FIG. 9. Planta das cetárias e armazéns da Quinta de Marim, em Olhão (segundo SILVA et al., 1992).

Tanto Estácio como Leite de Vasconcelos reportaram achados em Cacela, junto à Fortaleza e Igreja: três tanques forrados a opus signinum (K1) e mal preservados. Desta possível fábrica conhece-se um muro em alvenaria conservando a base e o pavimento de opus signinum sob depósito de telhas romanas e modernas. A erosão costeira e a destruição humana fizeram desaparecer os tanques. Mesquita de Figueiredo, no início  do século XX, afirmava serem quatro e mais alguns destruídos na praia (FIGUEIREDO, 1906, pp. 118-119). Não é seguro que se trate de uma unidade distinta da da Quinta do Muro (K2) ou de uma única fábrica, que, a confirmar-se, teria dimensões consideráveis.

Fabião considera que a atividade produtiva concentra-se nos sécs. I-II, contrariamente à grande maioria dos sítios análogos da Lusitania, cujo momento áureo da produção é o século III. Mas, o aparecimento de uma moeda do séc. IV pode indiciar um período de funcionamento mais amplo (GARCÍA, 2003).
Em 1965, uma reportagem do Diário de Notícias dava a conhecer a descoberta de um complexo de tanques na zona intertidal da Praia Verde, após forte ação erosiva das marés-vivas (L1). Deste conjunto faziam parte restos ictiológicos, humanos, muros com revestimento de opus signinum e muros de tijolo com estuque pintado numa das faces, cuja decoração é geométrica, a azul, preto, vermelho e amarelo. Edmondson localiza um forno e cetárias (L2) em São Bartolomeu de Castro Marim (EDMONDSON, 1987, p.  262). A presença de cerâmica tardia e ânforas datam a primeira fase da ocupação dos sécs. III-IV e, num segundo momento, da Alta Idade Média. Realce-se a referência a um forno de ânforas e a cerâmicas e estruturas revestidas a opus signinum identificadas nas prospeções de 1994.

 

3. Capacidade produtiva e outras leituras possíveis (Fig. 10)

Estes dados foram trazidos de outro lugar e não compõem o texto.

/-- The condition of level source `e` ends in the scope of function `fn`: its pending request is withdrawn (R370). -/
def State.endLevel (s : State) (fn e : Nat) : State := s.withdrawFn fn (· == e)

/-- Raise event `e` with STATUS `st` in beat `beat`, in the scope of function `fn` (R358 to R363). -/
def State.raiseAt (s : State) (fn e d0 d1 st beat : Nat) : State :=
  if fn = 0 then
    let route := s.rd rEvtPf0Route 0 e
    let s := s.raiseLocal 0 e
    if bits route 31 31 = 1 then
      s.record 0 (bits route 6 0) { ev := e, beat := beat, d0 := d0, d1 := d1, status := st }
    else s
  else if s.present (fn - 1) = false then s
  else
    let route := s.rd rEvtRoute fn (e - 0x100)
    let s := s.raiseLocal fn e
    if bits route 31 31 = 1 then
      s.record fn (bits route 6 0) { ev := e, beat := beat, d0 := d0, d1 := d1, status := st }
    else s

/-- The beat that an occurrence belongs to: that of the boundary's work, in which the reference cycle stands at 1,024, is the beat
that ends (R43, R44). DEDUCED, log entry 98. -/
def State.stamp (s : State) : Nat := if 1024 ≤ s.mgmt.refCycle then s.lastBeat else s.mgmt.beat

/-- Raise a module event in the present beat. -/
def State.raiseM (s : State) (e d0 d1 : Nat) : State := s.raiseAt 0 e d0 d1 0 s.stamp

/-- Raise an event of partition `p` in the present beat. -/
def State.raiseP (s : State) (p e d0 d1 : Nat) : State := s.raiseAt (p + 1) e d0 d1 0 s.stamp

/-! ### The management change log (R518 to R522) -/

/-- Can an entry be made durable (R521)? -/
def State.canLog (s : State) : Bool := s.store.mounted && s.fld rStoHealth 0 0 3 0 != 5

/-- Bytes that a record takes in the journal buffer. DESIGN CHOICE, log entry 24. -/
def recordBytes : Nat := 64

/-- Has the journal buffer of 128 MiB room for a record (R303)? -/
def State.journalRoom (s : State) : Bool := decide (s.store.buffered + recordBytes ≤ 134217728)

/-- The 64 bytes of a log entry (R519). -/
def LogEntry.bytes (e : LogEntry) : Bytes :=
  leBytes 8 e.seq ++ leBytes 8 e.beat ++ leBytes 4 e.what ++ leBytes 2 e.source ++ leBytes 2 e.req ++
    leBytes 8 e.old ++ leBytes 8 e.new ++ List.replicate 24 0#8

/-- The ASCII bytes of a string. -/
def ascii (t : String) : Bytes := t.toList.map fun c => BitVec.ofNat 8 c.toNat

/-- HEAD: before entry 0, SHA-256 of "GY9650-LOG" and the serial (R520). -/
def State.logHead (s : State) : Bytes :=
  if s.log.count = 0 then sha256 (ascii "GY9650-LOG" ++ leBytes 8 s.mgmt.serial.toNat) else s.log.head

/-- Append an entry and advance HEAD (R520). DEDUCED, log entry 49. -/
def State.logChange (s : State) (what source old new : Nat) : State :=
  let e : LogEntry := { seq := s.log.count, beat := s.mgmt.beat, what := what, source := source, req := 0,
                        old := old, new := new }
  { s with log := { count := s.log.count + 1, head := sha256 (s.logHead ++ e.bytes),
                    entries := (e :: s.log.entries).take 1048576 } }

/-- Report a write that R521 refuses (R522). -/
def State.logRefused (s : State) (what : Nat) : State :=
  let n := s.fld rSecLogRefused 0 0 63 48
  let s := if n = 0 then s.setFld rSecLogRefused 0 0 31 0 what else s
  s.setFld rSecLogRefused 0 0 63 48 (satAdd 65535 n 1)

/-- The bits of `v` in the RW fields of a register. -/
def RegSpec.rwBits (r : RegSpec) (v : Nat) : Nat :=
  r.fields.foldl (fun t f => if f.acc = .rw then t + bits v f.hi f.lo * 2 ^ f.lo else t) 0

/-- Does the settings record hold the register at this BAR0 offset (R554)? Selectors, MGT_RESET, SEC_OP and its arguments, the
EVT, telemetry and MSI-X structures are left out; MGT_PTN_SHAPE is recorded when its change is made. -/
def keptSetting (off : Nat) : Bool :=
  decide (off < 0x600000) && !([0x200, 0x320, 0x408, 0x200010, 0x200018, 0x200020, 0x501070] : List Nat).contains off

/-- The settings record takes the value of the register at BAR0 offset `off` (R554). DEDUCED, log entry 25. -/
def State.noteSetting (s : State) (off : Nat) : State :=
  if keptSetting off then
    match findReg 0 off regMap with
    | some (r, i, _) => if (r.fields.any fun f => f.acc == .rw) = false then s else { s with flash := { s.flash with
        settings := Tbl.put s.flash.settings (r.base + r.stride * i) (BitVec.ofNat 64 (r.rwBits (s.rd r 0 i))) } }
    | none => s
  else s

/-- Carry out a logged change `f` of a PF0 register, or `refuse` it when its entry cannot be made durable. -/
def State.logged (s : State) (what source old new : Nat) (f refuse : State → State) : State :=
  if s.canLog then
    let s := f (s.logChange what source old new)
    if source = 0 then s.noteSetting what else s
  else refuse (s.logRefused what)

/-- The generator state of a core at JOB_OPEN and at a remap (R74). -/
def seedOf (seed : W64) (lc : Nat) : W64 :=
  let x := seed ^^^ (BitVec.ofNat 64 lc <<< 32)
  if x = 0 then 1 else x

/-! ### Timeouts (R50) -/

/-- Arm a timeout of `t` beats. -/
def State.arm (s : State) (k : TimerKind) (t : Nat) : State :=
  { s with timers := s.timers ++ [{ kind := k, armed := s.mgmt.beat, t := t }] }

/-- The awaited arrival comes: timeouts of this kind that no boundary has found due are disarmed (R51). -/
def State.disarm (s : State) (k : TimerKind) : State :=
  { s with timers := s.timers.filter fun x => x.kind ≠ k }

/-- At the boundary that ends beat `b`, timeouts that fall there become due. -/
def markDue (b : Nat) (ts : List Timer) : List Timer :=
  ts.map fun x => if x.t ≤ (b + 2 ^ 64 - x.armed % 2 ^ 64) % 2 ^ 64 then { x with due := true } else x

/-! ### Rings (R326 to R338) -/

/-- Submission ring `n` of partition `p`. -/
def Ptn.sq (q : Ptn) (n : Nat) : Sq := Tbl.get {} q.sqs n

/-- That ring becomes `f` of itself. -/
def State.upSq (s : State) (p n : Nat) (f : Sq → Sq) : State :=
  s.upPt p fun q => { q with sqs := Tbl.put q.sqs n (f (q.sq n)) }

/-- Completion ring `n` of partition `p`. -/
def Ptn.cq (q : Ptn) (n : Nat) : Cq := Tbl.get {} q.cqs n

/-- That ring becomes `f` of itself. -/
def State.upCq (s : State) (p n : Nat) (f : Cq → Cq) : State :=
  s.upPt p fun q => { q with cqs := Tbl.put q.cqs n (f (q.cq n)) }

/-- Is submission ring `n` enabled? -/
def State.sqOn (s : State) (p n : Nat) : Bool := s.fld rPtnSqCfg (p + 1) n 31 31 == 1

/-- Is completion ring `n` enabled? -/
def State.cqOn (s : State) (p n : Nat) : Bool := s.fld rPtnCqCfg (p + 1) n 31 31 == 1

/-- A is the ring's accepted count, PTN_SQn_NEXT (R332). -/
def State.accepted (s : State) (p n : Nat) : Nat := s.rd rPtnSqNext (p + 1) n

/-- Accepted descriptors whose completion has not been written (PTN_ACCEPT IN_FLIGHT). -/
def Ptn.inFlight (q : Ptn) : Nat :=
  (q.descs.filter fun d => !d.done && d.mode != 2).length + (q.journal.filter fun e => !e.written && !e.rewrite).length

/-- LIMIT of PTN_ACCEPT (R32). -/
def State.limit (s : State) : Nat := 4096 * s.k

/-- Records of the partition that await acknowledgement (R333). -/
def Ptn.awaitingAll (q : Ptn) : Nat := q.sqs.foldl (fun n e => n + e.2.awaiting.length) 0

/-- Word `i` of an accepted descriptor. -/
def ADesc.w (d : ADesc) (i : Nat) : Nat := (d.words.getD i 0).toNat

/-- OPCODE of a descriptor (R328). -/
def ADesc.opcode (d : ADesc) : Nat := bits (d.w 1) 7 0

/-- FUNC of a descriptor (R328). -/
def ADesc.func (d : ADesc) : Nat := bits (d.w 1) 15 8

/-- FENCE of a descriptor (R328). -/
def ADesc.fence (d : ADesc) : Bool := bits (d.w 1) 16 16 == 1

/-- USER of a descriptor (R328). -/
def ADesc.user (d : ADesc) : Nat := bits (d.w 1) 63 32

/-- The four words of a completion record, PHASE aside (R330). -/
def complWords (d : ADesc) (status cause result detail : Nat) : List W64 :=
  [BitVec.ofNat 64 d.seq, BitVec.ofNat 64 result, BitVec.ofNat 64 (d.user * 2 ^ 32 + detail % 2 ^ 32),
   BitVec.ofNat 64 (d.sq * 2 ^ 48 + d.opcode * 2 ^ 40 + cause * 2 ^ 32 + status * 2 ^ 16)]

/-- Change the accepted descriptor (sq, seq). -/
def Ptn.upDesc (q : Ptn) (sq seq : Nat) (f : ADesc → ADesc) : Ptn :=
  { q with descs := q.descs.map fun d => if d.sq = sq ∧ d.seq = seq then f d else d }

/-- The accepted descriptor (sq, seq). -/
def Ptn.findDesc (q : Ptn) (sq seq : Nat) : Option ADesc := q.descs.find? fun d => d.sq = sq && d.seq = seq

/-- Does partition `p` mirror to its buddy (R452)? -/
def State.mirroring (s : State) (p : Nat) : Bool := s.fld rMemBuddyPtn 0 p 2 1 == 1

/-- Word goes to the buddy of a mirroring partition, for the partition there that serves it, on the channel that is set (R451, R452).
DESIGN CHOICE, log entry 160. -/
def State.tellBuddy (s : State) (p : Nat) (what : String) (ws : List Nat) : State :=
  if s.mirroring p then
    s.emit (.message what (s.fld rMemBuddyPtn 0 p 47 36) (p :: s.fld rMemBuddyPtn 0 p 35 34 :: s.fld rMemBuddyPtn 0 p 33 31 :: ws))
  else s

/-- A record goes to the journal buffer and, of a mirroring partition, to the buddy's (R303, R452). -/
def State.sendRecord (s : State) (r : JRec) (ws : List Nat) : State :=
  let s := { s with store := { s.store with records := s.store.records ++ [r] } }
  match r.mirrored with
  | some p =>
    if s.mirroring p then
      { s with store := { s.store with mirrorWait := s.store.mirrorWait ++ [r] } }.tellBuddy p "BUDDY_RECORD" ws
    else s
  | none => s

/-- Has the buddy, where there is one, acknowledged the oldest record `r` (R452)? -/
def State.buddyHas (s : State) (r : JRec) : Bool :=
  match r.mirrored with
  | some p => !s.mirroring p || decide (s.store.mirrorWait.count r < s.store.records.count r)
  | none => true

/-- Journal a completion: with a slot of the completion ring that the submission ring names, or, when the submission
ring is disabled or PENDING, without one (R338). -/
def State.journalCompl (s : State) (p sq : Nat) (ws : List W64) : State :=
  let cq := s.fld rPtnSqCfg (p + 1) sq 21 16
  let s := s.sendRecord (.completion p) (ws.map (·.toNat))
  if s.sqOn p sq then
    let w := ((s.pt p).cq cq).given
    (s.upCq p cq fun c => { c with given := w + 1 }).upPt p fun q =>
      { q with journal := q.journal ++ [({ sq := sq, words := ws, cq := cq, slot := some w } : JEntry)] }
  else s.upPt p fun q => { q with journal := q.journal ++ [({ sq := sq, words := ws, cq := cq } : JEntry)] }

/-- Complete descriptor `d` of partition `p`: one record is journaled, or none when its completion is suppressed
(R336, R338, R340). DEDUCED, log entry 130. -/
def State.complete (s : State) (p : Nat) (d : ADesc) (status cause result detail : Nat) : State :=
  let s := s.upPt p fun q => q.upDesc d.sq d.seq fun x => { x with done := true }
  if d.mode = 2 then s else s.journalCompl p d.sq (complWords d status cause result detail)

/-- Set PTN_JOB STATE and raise JOB_STATE on a change (R342, R359). -/
def JobState.code : JobState → Nat
  | .noJob => 0 | .opening => 1 | .running => 2 | .suspending => 3 | .suspended => 4 | .resuming => 5 | .closing => 6

/-- See `JobState.code`. -/
def State.setJob (s : State) (p : Nat) (j : JobState) : State :=
  let old := (s.pt p).job
  if old = j then s
  else (s.upPt p fun q => { q with job := j }).raiseP p 0x103 j.code old.code

/-- PTN_FUNC_STATE encoding (R309). -/
def Func.code : Func → Nat
  | .absent => 0 | .resetting => 1 | .ready => 2 | .discarding => 3

/-- The partition function's state. -/
def State.setFunc (s : State) (p : Nat) (f : Func) : State := s.upPt p fun q => { q with func := f }

/-- Function state as PTN_FUNC_STATE reads (R25, R309). -/
def State.funcState (s : State) (p : Nat) : Func :=
  if s.shapeBusy then .resetting else (s.pt p).func

/-- A rollback of partition `p` becomes required, with its cause (R443). -/
def State.wantRollback (s : State) (p cause : Nat) : State :=
  s.upPt p fun q => if q.rollReq.isSome then q else { q with rollReq := some (cause, s.mgmt.beat) }

/-- The job of partition `p` is to end with this ABORTED cause at the next boundary (R429). -/
def State.wantEnd (s : State) (p cause : Nat) : State :=
  s.upPt p fun q => if q.endCause.isSome then q else { q with endCause := some cause }

/-- Add to a counter field of MGT_FAULT_PTNp, saturating. -/
def State.countFault (s : State) (p lo n : Nat) : State :=
  let s := s.tally fun t => if lo = 16 then { t with replays := t.replays + n }
    else if lo = 32 then { t with restores := t.restores + n } else { t with rollbacks := t.rollbacks + n }
  s.setFld rMgtFaultPtn 0 p (lo + 15) lo (satAdd 65535 (s.fld rMgtFaultPtn 0 p (lo + 15) lo) n)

A quantificação da capacidade produtiva das cetárias registadas pela arqueologia aquando do seu uso original permite compreender a evolução da indústria das conservas salgadas.

A implantação das fábricas de salgas com tanques construídos e organizados em espaços próprios está diretamente relacionada com o desenvolvimento dos mercados que, por sua vez, davam resposta a uma ele vada procura pela vasta gama de conservas (WILSON, 2006). Com base nos volumes e cronologias de funcionamento das cetariae algarvias é possível inferir que:

– a quantificação produtiva permitida pelos tanques conservados acentua a ideia já avançada, que as fábricas com maior capacidade de produção, isto é, superior a 30m3, só têm sido registadas em cinco latitudes: Britania, Baetica, Lusitania, nas costas norte-africanas e Mar Negro. Há uma razão óbvia: estas são as principais zonas de migração de cardumes de sardinha, atum e outros perciformes usados nas conservas;

– apesar da grande capacidade produtivamalgarvia e de algumas das suas fábricas, concretamente Boca do Rio, Senhora da Luz e Lagos, o conjunto de cetárias de Tróia excede, paralelamente ao de Plomar’ch 2 (Douarnenez), qualquer unidade conserveira em toda a geografia do império;

– muitos dos complexos parecem apresentar produção especializada, atestada que está a presença de tanques pequenos, médios e grandes em simultâneo. Os maiores, as salgadeiras, estavam presentes em todas as unidades industriais, podendo-se falar numa produção especializada quando as mais reduzidas abundam, o que acontece na fábrica da Senhora da Luz, onde os três núcleos escavados têm 11 tanques num total de 16, com comprimentos e larguras inferiores a 1,50m ou que ultrapassam ligeiramente esse valor, mas nunca os 2m;

– as profundidades dos tanques do Algarve variam entre 1,50m e 2m e os maiores são os mais fundos;

– as dificuldades neste tipo de exercício continuam a ser evidentes. O problema que Wilson identifica no seu estudo é o mesmo  dos sítios algarvios: sobre muitos deles a única informação que existe é a do aparecimento das cetárias com base em relatos pouco expeditos de finais do séc. XIX a inícios do séc. XX, e, nos casos em que há registos arqueológicos, não é certo conhecer-se a quantidade e dimensão dos tanques.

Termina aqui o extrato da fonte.